== SUPPLIED DATA

-- ==== Sys2Proof/Laws/MovesHostMem.lean ====
section
/-! SUPPORT. What the functions of Machine/HostMem.lean keep, and the kinds of state they may change (`Moves`). -/

set_option linter.all false

namespace Sys2Proof.Machine

open Sys2Proof

theorem setRole_moves {F : ℕ} {s t : State} {a1 : ℕ} (hF : Sub 35184372089869 F) (h : Moves F s t) : Moves F s
    (setRole t a1) := by
  unfold setRole
  repeat'
    (first | (with_reducible assumption) | ((with_reducible refine hF.up ?_); rfl) | (intro)
            | (with_reducible apply Moves.ite) | (with_reducible apply fset_moves)
            | (with_reducible apply raise_moves))

theorem alignOver_moves {F : ℕ} {s t : State} (hF : Sub 562949953421568 F) (h : Moves F s t) : Moves F s
    (alignOver t) := by
  unfold alignOver
  repeat'
    (first | (with_reducible assumption) | ((with_reducible refine hF.up ?_); rfl)
            | ((with_reducible refine Or.inr (hF.up ?_)); rfl) | (with_reducible exact Or.inl rfl)
            | (extract_lets +onlyGivenNames x; have hx : Moves F s x := ?_; (on_goal 1 => clear_value x); (on_goal 2 => subst x))
            | (extract_lets +onlyGivenNames x; clear_value x) | (with_reducible apply fset_moves)
            | (with_reducible apply Moves.upd))

theorem fencedDrop_moves {F : ℕ} {s t : State} {a1 : Req} (hF : Sub 36284479308801 F) (h : Moves F s t) : Moves F s
    (fencedDrop t a1) := by
  unfold fencedDrop
  repeat'
    (first | (with_reducible assumption) | ((with_reducible refine hF.up ?_); rfl)
            | ((with_reducible refine Or.inr (hF.up ?_)); rfl) | (with_reducible exact Or.inl rfl) | (intro)
            | (extract_lets +onlyGivenNames x; have hx : Moves F s x := ?_; (on_goal 1 => clear_value x); (on_goal 2 => subst x))
            | (extract_lets +onlyGivenNames x; clear_value x) | (with_reducible apply Moves.ite)
            | (with_reducible apply finc_moves) | (with_reducible apply emit_moves)
            | (with_reducible apply cfgUpd_moves) | (with_reducible apply logSignal_moves)
            | (with_reducible apply answer_moves) | (with_reducible apply Moves.upd))

theorem routeReq_moves {F : ℕ} {s t : State} {a1 : Extent} {a2 : Req} {a3 : Upset} (hF : Sub 47761103225887 F) (h :
    Moves F s t) : Moves F s (routeReq t a1 a2 a3) := by
  unfold routeReq
  repeat'
    (first | (with_reducible assumption) | ((with_reducible refine hF.up ?_); rfl) | (intro)
            | (with_reducible apply Moves.ite) | (with_reducible apply tierReq_moves)
            | (with_reducible apply dirReq_moves))

theorem unheld_moves {F : ℕ} {s t : State} {a1 : ℕ} {a2 : ℕ} (hF : Sub 1037 F) (h : Moves F s t) : Moves F s
    (unheld t a1 a2) := by
  unfold unheld
  repeat'
    (first | (with_reducible assumption) | ((with_reducible refine hF.up ?_); rfl)
            | (with_reducible apply raise_moves))
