theorem execHdmDecoderCommit_moves {F : ℕ} {s t : State} {a0 : Head} {a1 : Part} {a2 : ℕ} {a3 : ℕ} {a4 : Bool} (hF
    : Sub 3725 F) (h : Moves F s t) : ∃ u, (execHdmDecoderCommit a0 a1 a2 a3 a4 t) = .next u ∧ Moves F s u := by
  unfold execHdmDecoderCommit
  refine ⟨_, rfl, ?_⟩
  repeat'
    (first | (with_reducible assumption) | ((with_reducible refine hF.up ?_); rfl)
            | ((with_reducible refine Or.inr (hF.up ?_)); rfl) | (with_reducible exact Or.inl rfl) | (intro)
            | (with_reducible apply ioWrite_moves) | (with_reducible apply Moves.upd))

theorem execClearEventRecords_moves {F : ℕ} {s t : State} {a0 : Head} {a1 : Part} {a2 : Sys2Proof.EvLog} {a3 : ℕ}
    (hF : Sub 1677 F) (h : Moves F s t) : ∃ u, (execClearEventRecords a0 a1 a2 a3 t) = .next u ∧ Moves F s u := by
  unfold execClearEventRecords
  refine ⟨_, rfl, ?_⟩
  repeat'
    (first | (with_reducible assumption) | ((with_reducible refine hF.up ?_); rfl)
            | ((with_reducible refine Or.inr (hF.up ?_)); rfl) | (with_reducible exact Or.inl rfl) | (intro)
            | (split) | (with_reducible apply cfgUpd_moves) | (with_reducible apply ioWrite_moves)
            | (with_reducible apply Moves.upd))

theorem execSetEventInterruptPolicy_moves {F : ℕ} {s t : State} {a0 : Head} {a1 : Part} {a2 : Sys2Proof.EvLog} {a3
    : Option (Fin 256)} (hF : Sub 1677 F) (h : Moves F s t) : ∃ u,
    (execSetEventInterruptPolicy a0 a1 a2 a3 t) = .next u ∧ Moves F s u := by
  unfold execSetEventInterruptPolicy
  refine ⟨_, rfl, ?_⟩
  repeat'
    (first | (with_reducible assumption) | ((with_reducible refine hF.up ?_); rfl)
            | ((with_reducible refine Or.inr (hF.up ?_)); rfl) | (with_reducible exact Or.inl rfl) | (intro)
            | (extract_lets +onlyGivenNames x; have hx : Moves F s x := ?_; (on_goal 1 => clear_value x); (on_goal 2 => subst x))
            | (extract_lets +onlyGivenNames x; clear_value x) | (split) | (with_reducible apply cfgUpd_moves)
            | (with_reducible apply ioWrite_moves) | (with_reducible apply Moves.upd))

theorem execLeaseLow_moves {F : ℕ} {s t : State} {a0 : Part} (hF : Sub 1037 F) (h : Moves F s t) : ∃ u,
    (execLeaseLow a0 t) = .next u ∧ Moves F s u := by
  unfold execLeaseLow
  refine ⟨_, rfl, ?_⟩
  repeat'
    (first | (with_reducible assumption) | ((with_reducible refine hF.up ?_); rfl) | (intro)
            | (with_reducible apply Moves.ite) | (split) | (with_reducible apply raise_moves))

end Sys2Proof.Machine
end

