-- ==== Sys2Proof/Laws/MovesRoles.lean ====
section
/-! SUPPORT. What the functions of Machine/Roles.lean keep, and the kinds of state they may change (`Moves`). -/

set_option linter.all false

namespace Sys2Proof.Machine

open Sys2Proof

theorem refuseSession_moves {F : ℕ} {s t : State} {a1 : ChainRoot} (hF : Sub 281474976711693 F) (h : Moves F s t) :
    Moves F s (refuseSession t a1) := by
  unfold refuseSession
  repeat'
    (first | (with_reducible assumption) | ((with_reducible refine hF.up ?_); rfl)
            | ((with_reducible refine Or.inr (hF.up ?_)); rfl) | (with_reducible exact Or.inl rfl)
            | (extract_lets +onlyGivenNames x; have hx : Moves F s x := ?_; (on_goal 1 => clear_value x); (on_goal 2 => subst x))
            | (extract_lets +onlyGivenNames x; clear_value x) | (split) | (with_reducible apply finc_moves)
            | (with_reducible apply raise_moves) | (with_reducible apply Moves.upd))

theorem doKeyExchange_moves {F : ℕ} {s t : State} {a1 : Transport} {a2 : ChainRoot} (hF : Sub 281476050453517 F) (h
    : Moves F s t) : Moves F s (doKeyExchange t a1 a2) := by
  unfold doKeyExchange
  repeat'
    (first | (with_reducible assumption) | ((with_reducible refine hF.up ?_); rfl)
            | ((with_reducible refine Or.inr (hF.up ?_)); rfl) | (with_reducible exact Or.inl rfl) | (intro)
            | (extract_lets +onlyGivenNames x; have hx : Moves F s x := ?_; (on_goal 1 => clear_value x); (on_goal 2 => subst x))
            | (extract_lets +onlyGivenNames x; clear_value x) | (with_reducible apply Moves.ite) | (split)
            | (with_reducible apply emit_moves) | (with_reducible apply refuseSession_moves)
            | (with_reducible apply Moves.upd))

theorem enrol_moves {F : ℕ} {s t : State} {a1 : ChainRoot} (hF : Sub 1101 F) (h : Moves F s t) : Moves F s
    (enrol t a1) := by
  unfold enrol
  repeat'
    (first | (with_reducible assumption) | ((with_reducible refine hF.up ?_); rfl)
            | ((with_reducible refine Or.inr (hF.up ?_)); rfl) | (with_reducible exact Or.inl rfl)
            | (extract_lets +onlyGivenNames x; have hx : Moves F s x := ?_; (on_goal 1 => clear_value x); (on_goal 2 => subst x))
            | (extract_lets +onlyGivenNames x; clear_value x) | (split) | (with_reducible apply raise_moves)
            | (with_reducible apply Moves.upd))

theorem doFinish_moves {F : ℕ} {s t : State} {a1 : Session} {a2 : SessionState} (hF : Sub 281476050453581 F) (h :
    Moves F s t) : Moves F s (doFinish t a1 a2) := by
  unfold doFinish
  repeat'
    (first | (with_reducible assumption) | ((with_reducible refine hF.up ?_); rfl)
            | ((with_reducible refine Or.inr (hF.up ?_)); rfl) | (with_reducible exact Or.inl rfl) | (intro)
            | (extract_lets +onlyGivenNames x; have hx : Moves F s x := ?_; (on_goal 1 => clear_value x); (on_goal 2 => subst x))
            | (extract_lets +onlyGivenNames x; clear_value x) | (with_reducible apply Moves.ite) | (split)
            | (with_reducible apply emit_moves) | (with_reducible apply raise_moves)
            | (with_reducible apply refuseSession_moves) | (with_reducible apply enrol_moves)
            | (with_reducible apply Moves.upd))

theorem sessionMsg_moves {F : ℕ} {s t : State} {a1 : ℕ} (hF : Sub 1073741952 F) (h : Moves F s t) : Moves F s
    (sessionMsg t a1) := by
  unfold sessionMsg
  repeat'
    (first | (with_reducible assumption) | ((with_reducible refine hF.up ?_); rfl)
            | ((with_reducible refine Or.inr (hF.up ?_)); rfl) | (with_reducible exact Or.inl rfl)
            | (extract_lets +onlyGivenNames x; have hx : Moves F s x := ?_; (on_goal 1 => clear_value x); (on_goal 2 => subst x))
            | (extract_lets +onlyGivenNames x; clear_value x) | (split) | (with_reducible apply touch_moves)
            | (with_reducible apply Moves.upd))
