-- ==== Sys2Proof/Laws/MovesJournal.lean ====
section
/-! SUPPORT. What the functions of Machine/Journal.lean keep, and the kinds of state they may change (`Moves`). -/

set_option linter.all false

namespace Sys2Proof.Machine

open Sys2Proof

theorem ofBlk_blk (b : Blk) : ∀ f ∈ Fld.ofBlk b, f.desc.blk = b := by
  cases b <;> decide

theorem fieldsAt_blk {b : Blk} {i off : ℕ} {x : FldAt} (hx : x ∈ fieldsAt b i off) : x.fld.desc.blk = b := by
  unfold fieldsAt at hx
  obtain ⟨f, hf, hx⟩ := List.mem_flatMap.1 hx
  dsimp only at hx
  split at hx
  · obtain ⟨k, _, hk⟩ := List.mem_filterMap.1 hx
    split at hk
    · cases hk
      exact ofBlk_blk b f hf
    · cases hk
  · cases hx

/-- A field that software writes lies in its page's kind. -/
theorem kind_rw {f : Fld} {b : Blk} (hb : f.desc.blk = b) (h : f.desc.acc = .rw ∨ f.desc.acc = .rwl)
    : f.kind = .page b := by
  unfold Fld.kind
  rw [if_neg, hb]
  rintro rfl
  revert h
  decide

theorem Moves.foldlMem {F : ℕ} {α : Type} {s : State} {f : State → α → State} (l : List α)
    (hf : ∀ u x, x ∈ l → Moves F s u → Moves F s (f u x)) {t : State} (h : Moves F s t) : Moves F s (l.foldl f t) := by
  induction l generalizing t with
  | nil => exact h
  | cons x r ih => exact ih (fun u y hy => hf u y (List.mem_cons_of_mem _ hy)) (hf t x (by simp) h)

theorem storeReg_moves {F : ℕ} {s t : State} {b : Blk} {i off v : ℕ} {ok : Fld → Bool}
    (hF : Sub (2 ^ (Kind.page b).num) F) (h : Moves F s t) : Moves F s (storeReg t b i off v ok) := by
  refine Moves.foldlMem _ (fun u x hx hu => ?_) h
  split
  · next e => exact .ite (fun _ => fsetNow_moves (by rw [kind_rw (fieldsAt_blk hx) (.inl e)]; exact hF) hu) (fun _ => hu)
  · next e => exact .ite (fun _ => fsetNow_moves (by rw [kind_rw (fieldsAt_blk hx) (.inr e)]; exact hF) hu) (fun _ => hu)
  · exact hu

theorem disablePart_moves {F : ℕ} {s t : State} {a1 : Part} (hF : Sub 282213940671501 F) (h : Moves F s t) :
    Moves F s (disablePart t a1) := by
  unfold disablePart
  repeat'
    (first | (with_reducible assumption) | ((with_reducible refine hF.up ?_); rfl)
            | ((with_reducible refine Or.inr (hF.up ?_)); rfl) | (with_reducible exact Or.inl rfl) | (intro)
            | (extract_lets +onlyGivenNames x; have hx : Moves F s x := ?_; (on_goal 1 => clear_value x); (on_goal 2 => subst x))
            | (extract_lets +onlyGivenNames x; clear_value x) | (with_reducible apply fset_moves)
            | (with_reducible apply partUpd_moves) | (with_reducible apply endOffers_moves)
            | (with_reducible apply destroyKey_moves) | (with_reducible apply closeWindows_moves)
            | (with_reducible apply endWork_moves) | (with_reducible apply clearPartition_moves)
            | (with_reducible apply Moves.upd))

theorem doBind_moves {F : ℕ} {s t : State} {a1 : Part} {a2 : ℕ} (hF : Sub 329837377993759 F) (h : Moves F s t) :
    Moves F s (doBind t a1 a2) := by
  unfold doBind
  repeat'
    (first | (with_reducible assumption) | ((with_reducible refine hF.up ?_); rfl)
            | ((with_reducible refine Or.inr (hF.up ?_)); rfl) | (with_reducible exact Or.inl rfl) | (intro)
            | (extract_lets +onlyGivenNames x; have hx : Moves F s x := ?_; (on_goal 1 => clear_value x); (on_goal 2 => subst x))
            | (extract_lets +onlyGivenNames x; clear_value x) | (with_reducible apply Moves.ite) | (split)
            | (with_reducible apply fset_moves) | (with_reducible apply partUpd_moves)
            | (with_reducible apply startLease_moves) | (with_reducible apply dropSharers_moves)
            | (with_reducible apply masterAgain_moves) | (with_reducible apply disablePart_moves)
            | (with_reducible apply Moves.foldl) | (with_reducible apply Moves.upd))

theorem twinBind_moves {F : ℕ} {s t : State} {a1 : Part} {a2 : ℕ} (hF : Sub 282214477542413 F) (h : Moves F s t) :
    Moves F s (twinBind t a1 a2) := by
  unfold twinBind
  repeat'
    (first | (with_reducible assumption) | ((with_reducible refine hF.up ?_); rfl)
            | ((with_reducible refine Or.inr (hF.up ?_)); rfl) | (with_reducible exact Or.inl rfl) | (intro)
            | (extract_lets +onlyGivenNames x; have hx : Moves F s x := ?_; (on_goal 1 => clear_value x); (on_goal 2 => subst x))
            | (extract_lets +onlyGivenNames x; clear_value x) | (with_reducible apply Moves.ite) | (split)
            | (with_reducible apply fset_moves) | (with_reducible apply startLease_moves)
            | (with_reducible apply disablePart_moves) | (with_reducible apply Moves.upd))

theorem takePart_moves {F : ℕ} {s t : State} {a1 : Sys2Proof.CfgPart} (hF : Sub 17716744192 F) (h : Moves F s t) :
    Moves F s (takePart t a1) := by
  unfold takePart
  repeat'
    (first | (with_reducible assumption) | ((with_reducible refine hF.up ?_); rfl)
            | ((with_reducible refine Or.inr (hF.up ?_)); rfl) | (with_reducible exact Or.inl rfl) | (intro)
            | (extract_lets +onlyGivenNames x; have hx : Moves F s x := ?_; (on_goal 1 => clear_value x); (on_goal 2 => subst x))
            | (extract_lets +onlyGivenNames x; clear_value x) | (with_reducible apply fset_moves)
            | (with_reducible apply partUpd_moves) | (with_reducible apply Moves.upd))

theorem takeBelayCfg_moves {F : ℕ} {s t : State} {a1 : ℕ} (hF : Sub 35184372088832 F) (h : Moves F s t) : Moves F s
    (takeBelayCfg t a1) := by
  unfold takeBelayCfg
  repeat'
    (first | (with_reducible assumption) | ((with_reducible refine hF.up ?_); rfl) | (intro)
            | (with_reducible apply storeReg_moves))

theorem takeReg_moves {F : ℕ} {s t : State} {r : CfgReg} (hF : Sub 1125895611884557 F) (h : Moves F s t) :
    Moves F s (takeReg t r) := by
  unfold takeReg
  split
  · exact takeBelayCfg_moves (hF.up rfl) h
  · exact setReserve_moves (hF.up rfl) h
  · refine storeReg_moves ?_ h
    cases r.blk <;> exact hF.up rfl

theorem tellSharers_moves {F : ℕ} {s t : State} (hF : Sub 536870913 F) (h : Moves F s t) : Moves F s (tellSharers t)
    := by
  unfold tellSharers
  repeat'
    (first | (with_reducible assumption) | ((with_reducible refine hF.up ?_); rfl) | (intro)
            | (with_reducible apply Moves.ite) | (with_reducible apply journalSend_moves)
            | (with_reducible apply Moves.foldl))

theorem takeConfig_moves {F : ℕ} {s t : State} {a1 : Sys2Proof.PairConfig} (hF : Sub 1125896183559181 F) (h :
    Moves F s t) : Moves F s (takeConfig t a1) := by
  unfold takeConfig
  repeat'
    (first | (with_reducible assumption) | ((with_reducible refine hF.up ?_); rfl)
            | ((with_reducible refine Or.inr (hF.up ?_)); rfl) | (with_reducible exact Or.inl rfl) | (intro)
            | (extract_lets +onlyGivenNames x; have hx : Moves F s x := ?_; (on_goal 1 => clear_value x); (on_goal 2 => subst x))
            | (extract_lets +onlyGivenNames x; clear_value x) | (with_reducible apply Moves.ite) | (split)
            | (with_reducible apply fset_moves) | (with_reducible apply listChange_moves)
            | (with_reducible apply activateGuar_moves) | (with_reducible apply activateBudget_moves)
            | (with_reducible apply activateMode_moves) | (with_reducible apply takePart_moves)
            | (with_reducible apply takeReg_moves) | (with_reducible apply tellSharers_moves)
            | (with_reducible apply Moves.foldl) | (with_reducible apply Moves.upd))

theorem startResync_moves {F : ℕ} {s t : State} {a1 : Bool} (hF : Sub 35184908959745 F) (h : Moves F s t) :
    Moves F s (startResync t a1) := by
  unfold startResync
  repeat'
    (first | (with_reducible assumption) | ((with_reducible refine hF.up ?_); rfl)
            | ((with_reducible refine Or.inr (hF.up ?_)); rfl) | (with_reducible exact Or.inl rfl) | (intro)
            | (extract_lets +onlyGivenNames x; have hx : Moves F s x := ?_; (on_goal 1 => clear_value x); (on_goal 2 => subst x))
            | (extract_lets +onlyGivenNames x; clear_value x) | (with_reducible apply Moves.ite) | (split)
            | (with_reducible apply fset_moves) | (with_reducible apply journalSend_moves)
            | (with_reducible apply Moves.upd))

theorem activatePairMode_moves {F : ℕ} {s t : State} (hF : Sub 35184908959745 F) (h : Moves F s t) : Moves F s
    (activatePairMode t) := by
  unfold activatePairMode
  repeat'
    (first | (with_reducible assumption) | ((with_reducible refine hF.up ?_); rfl) | (intro)
            | (extract_lets +onlyGivenNames x; have hx : Moves F s x := ?_; (on_goal 1 => clear_value x); (on_goal 2 => subst x))
            | (extract_lets +onlyGivenNames x; clear_value x) | (with_reducible apply Moves.ite) | (split)
            | (with_reducible apply fset_moves) | (with_reducible apply passDirectory_moves)
            | (with_reducible apply startResync_moves))

theorem swapRoles_moves {F : ℕ} {s t : State} (hF : Sub 598134325511437 F) (h : Moves F s t) : Moves F s
    (swapRoles t) := by
  unfold swapRoles
  repeat'
    (first | (with_reducible assumption) | ((with_reducible refine hF.up ?_); rfl)
            | ((with_reducible refine Or.inr (hF.up ?_)); rfl) | (with_reducible exact Or.inl rfl) | (intro)
            | (extract_lets +onlyGivenNames x; have hx : Moves F s x := ?_; (on_goal 1 => clear_value x); (on_goal 2 => subst x))
            | (extract_lets +onlyGivenNames x; clear_value x) | (with_reducible apply Moves.ite) | (split)
            | (with_reducible apply fset_moves) | (with_reducible apply setRole_moves)
            | (with_reducible apply Moves.upd))

theorem takeJob_moves {F : ℕ} {s t : State} {a1 : Bool} {a2 : Part} {a3 : Ring} {a4 : ℕ} {a5 : ℕ} {a6 : List Byte}
    (hF : Sub 545259520 F) (h : Moves F s t) : Moves F s (takeJob t a1 a2 a3 a4 a5 a6) := by
  unfold takeJob
  repeat'
    (first | (with_reducible assumption) | ((with_reducible refine hF.up ?_); rfl)
            | ((with_reducible refine Or.inr (hF.up ?_)); rfl) | (with_reducible exact Or.inl rfl) | (intro)
            | (extract_lets +onlyGivenNames x; have hx : Moves F s x := ?_; (on_goal 1 => clear_value x); (on_goal 2 => subst x))
            | (extract_lets +onlyGivenNames x; clear_value x) | (with_reducible apply Moves.ite)
            | (with_reducible apply Moves.upd))

theorem askBack_moves {F : ℕ} {s t : State} {a1 : Part} {a2 : List GranRange} (hF : Sub 281509336527885 F) (h :
    Moves F s t) : Moves F s (askBack t a1 a2) := by
  unfold askBack
  repeat'
    (first | (with_reducible assumption) | ((with_reducible refine hF.up ?_); rfl) | (intro)
            | (extract_lets +onlyGivenNames x; have hx : Moves F s x := ?_; (on_goal 1 => clear_value x); (on_goal 2 => subst x))
            | (extract_lets +onlyGivenNames x; clear_value x) | (with_reducible apply Moves.ite)
            | (with_reducible apply doRequestRelease_moves) | (with_reducible apply doWithdraw_moves))

theorem applyReg_moves {F : ℕ} {s t : State} {a1 : Blk} {a2 : ℕ} {a3 : ℕ} {a4 : ℕ} (hF : Sub 599320306918669 F) (h :
    Moves F s t) : Moves F s (applyReg t a1 a2 a3 a4) := by
  unfold applyReg
  repeat'
    (first | (with_reducible assumption) | ((with_reducible refine hF.up ?_); rfl)
            | ((with_reducible refine Or.inr (hF.up ?_)); rfl) | (with_reducible exact Or.inl rfl) | (intro)
            | (extract_lets +onlyGivenNames x; have hx : Moves F s x := ?_; (on_goal 1 => clear_value x); (on_goal 2 => subst x))
            | (extract_lets +onlyGivenNames x; clear_value x) | (with_reducible apply Moves.ite) | (split)
            | (with_reducible apply setReserve_moves) | (with_reducible apply activateGuar_moves)
            | (with_reducible apply activateBudget_moves) | (with_reducible apply activateMode_moves)
            | (with_reducible apply storeReg_moves) | (with_reducible apply takeBelayCfg_moves)
            | (with_reducible apply activatePairMode_moves) | (with_reducible apply swapRoles_moves)
            | (with_reducible apply Moves.upd))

====

EXERCISE PROMPT
Show every line in the records above that contains the word "next".

WRITTEN RESPONSE
    : Sub 3725 F) (h : Moves F s t) : ∃ u, (execHdmDecoderCommit a0 a1 a2 a3 a4 t) = .next u ∧ Moves F s u := by
    (hF : Sub 1677 F) (h : Moves F s t) : ∃ u, (execClearEventRecords a0 a1 a2 a3 t) = .next u ∧ Moves F s u := by
    (execSetEventInterruptPolicy a0 a1 a2 a3 t) = .next u ∧ Moves F s u := by
    (execLeaseLow a0 t) = .next u ∧ Moves F s u := by
  · next e => exact .ite (fun _ => fsetNow_moves (by rw [kind_rw (fieldsAt_blk hx) (.inl e)]; exact hF) hu) (fun _ => hu)
  · next e => exact .ite (fun _ => fsetNow_moves (by rw [kind_rw (fieldsAt_blk hx) (.inr e)]; exact hF) hu) (fun _ => hu)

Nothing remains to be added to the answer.